**Collected data entries:**
-- ==== Sys2Proof/Laws/Step.lean ====
section
/-! SUPPORT. What an operation, a timing command and a step can do, said once: the cases by which a property of the
whole machine is proved, and what each of them leaves alone. -/

namespace Sys2Proof.Machine

/-! ### Register operations -/

/-- A register operation is the general procedure at some base address. -/
theorem exec_register {i : Instr} {a : BusAccess} (h : accessOf i = some a) :
    ∃ base : Word, ∀ s, exec i s = registerAccess base a s := by
  cases i <;> simp only [accessOf, Option.some.injEq, reduceCtorEq] at h <;> subst h <;> exact ⟨_, fun _ => rfl⟩

/-- No register write sets a pending flag. -/
theorem writeCell_flags {c : Cell} {v : Half} {s t : State} (h : writeCell c v s = .ok t) :
    t.ifReg &&& s.ifReg = t.ifReg := by
  cases c <;> simp only [writeCell] at h
  case cntH n => rw [(writeCntH_frame h).1]; exact BitVec.and_self
  case soundcntH =>
    obtain rfl := Except.ok.inj h
    rw [writeSoundcntH_frame]
    exact BitVec.and_self
  case iF =>
    obtain rfl := Except.ok.inj h
    show s.ifReg &&& _ &&& s.ifReg = _
    rw [BitVec.and_comm, ← BitVec.and_assoc, BitVec.and_self]
    rfl
  all_goals
    obtain rfl := Except.ok.inj h
    exact BitVec.and_self

theorem registerAccess_flags {base : Word} {a : BusAccess} {s t : State} (h : registerAccess base a s = .next t) :
    t.ifReg &&& s.ifReg = t.ifReg := by
  rcases (registerAccess_next h).2.2 with ⟨-, hr⟩ | ⟨-, hw⟩
  · rw [busRead_frame hr]
    exact BitVec.and_self
  · rcases busWrite_ok hw with ⟨c, e⟩ | ⟨c, c', s1, e1, e2⟩
    · exact writeCell_flags e
    · rw [← writeCell_flags e2, ← writeCell_flags e1]
      simp only [BitVec.and_assoc, BitVec.and_self]

/-! ### Commands that are not timing commands -/

/-- What a firmware call, a storage command or a handler registration can change. -/
structure CommandEffect (i : Instr) (s t : State) : Prop where
  frame : t = { s with
    busy := false, mem := t.mem, store := t.store, vec := t.vec, trace := t.trace, port := t.port }
  trace : s.trace <+: t.trace
  mem_wf : s.mem.wf memBytes = true → t.mem.wf memBytes = true
  store_wf : s.store.wf s.cfg.storageSize = true → t.store.wf s.cfg.storageSize = true
  store : (∀ offset src length, i ≠ .sramWrite offset src length) → t.store = s.store
  vec : (∀ source ref, i ≠ .irqSetHandler source ref) → t.vec = s.vec

/-- A command that changes MEM alone. -/
theorem CommandEffect.of_mem {i : Instr} {s t : State} {m : Memory}
    (h : t = { s with busy := false, mem := m, port := { s.port with res := 0 } })
    (hm : s.mem.wf memBytes = true → m.wf memBytes = true) : CommandEffect i s t := by
  subst h
  exact ⟨rfl, List.prefix_refl _, hm, id, fun _ => rfl, fun _ => rfl⟩

theorem unfilterCall_wf {w : Nat} {src dst : Word} {m m' : Memory} (h : unfilterCall w src dst m = .ok m')
    (hm : m.wf memBytes = true) : m'.wf memBytes = true := by
  unfold unfilterCall at h
  simp only [bind_eq_ok] at h
  obtain ⟨hd, -, h⟩ := h
  exact (unfilter_frame h).1 hm
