/-- The decode once the control byte and the literals that open the stream are read. -/
theorem Decodable.decodeOf_opened (hsrc : clearOf src (5 + q)) :
    decodeOf s src = lzTokens s.mem n (n - q) (s.mem.read (src + 4).toNat) (8 - q) (src + BitVec.ofNat 32 (5 + q))
      (opening s.mem src q) := by
  rw [h.decodeOf_control (by omega) (clearOf_mono hsrc (by omega))]
  exact lzTokens_open hq hn.le (fun i hi _ => (getLsbD_of_leading hctrl).2 i hi) hsrc hn.le

theorem Decodable.decodeOf_opening_refused (hsrc : ¬ clearOf src (5 + q)) :
    decodeOf s src = .error .engineAccessToRegisters := by
  by_cases h5 : clearOf src 5
  · rw [h.decodeOf_control (by omega) h5]
    exact lzTokens_open_refused hq hn.le (fun i hi _ => (getLsbD_of_leading hctrl).2 i hi) h5 hsrc hn.le
  · by_cases h4 : clearOf src 4
    · obtain ⟨n, rfl⟩ := Nat.exists_eq_succ_of_ne_zero (Nat.ne_zero_of_lt hn)
      rw [h.decodeOf_eq h4]
      exact lzTokens_control_refused (Nat.succ_pos n) fun hc => h5 (clearOf_append (i := 4) (n := 1) h4 hc)
    · exact decodeOf_header_refused h4

/-- A stream of which a byte up to the back-reference's last lies in REGSET. -/
theorem Decodable.decodeOf_backref_refused (hsrc : ¬ clearOf src (7 + q)) :
    decodeOf s src = .error .engineAccessToRegisters := by
  by_cases hopen : clearOf src (5 + q)
  · have hp : ¬ clearOf (src + BitVec.ofNat 32 (5 + q)) 2 := fun hp => hsrc (by
      rw [show 7 + q = 5 + q + 2 by omega]
      exact clearOf_append hopen hp)
    rw [h.decodeOf_opened hq hn hctrl hopen, show 8 - q = 7 - q + 1 by omega, show n - q = n - q - 1 + 1 by omega]
    exact lzTokens_backref_refused (by simpa using hn) (getLsbD_of_leading hctrl).1 hp
  · exact h.decodeOf_opening_refused hq hn hctrl hopen

/-- The back-reference after the literals, where the stream is readable and the output ends within its copy. -/
theorem Decodable.decodeOf_backref {len dist : Nat} (hsrc : clearOf src (7 + q))
    (hlen : len = (s.mem.read (src + BitVec.ofNat 32 (5 + q)).toNat).toNat / 16 + 3)
    (hdist : dist = (s.mem.read (src + BitVec.ofNat 32 (5 + q)).toNat).toNat % 16 * 256
      + (s.mem.read (src + BitVec.ofNat 32 (6 + q)).toNat).toNat + 1) (hcut : n ≤ q + len) :
    decodeOf s src = if q < dist then .ok (.abort .backref)
      else .ok (.done (copyBack dist (n - q) (opening s.mem src q))) := by
  have hsecond : src + BitVec.ofNat 32 (5 + q) + 1 = src + BitVec.ofNat 32 (6 + q) := by
    rw [show 6 + q = 5 + q + 1 by omega]
    exact add_ofNat_add src (5 + q) 1
  rw [← hsecond] at hdist
  rw [h.decodeOf_opened hq hn hctrl (clearOf_mono hsrc (by omega)), show 8 - q = 7 - q + 1 by omega,
    show n - q = n - q - 1 + 1 by omega,
    lzTokens_backref (by simpa using hn) (getLsbD_of_leading hctrl).1 (clearOf_sub hsrc (by omega)) hlen hdist,
    opening_length, lzTokens_full (by rw [copyBack_length, opening_length]; omega),
    show min len (n - q) = n - q - 1 + 1 by omega]

end

/-! ### Delta unfilters (R208, R209) -/

theorem readLE_two_eq (m : Memory) (addr : Word) :
    readLE m 2 addr = (m.read addr.toNat).toNat + 256 * (m.read (addr + 1).toNat).toNat := by
  rw [readLE, readLE_one_eq]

**AIM OF THE EXERCISE:** A single number is the whole answer: the tally of lines in the entries that hold "reference".

**ANSWER AREA:** 2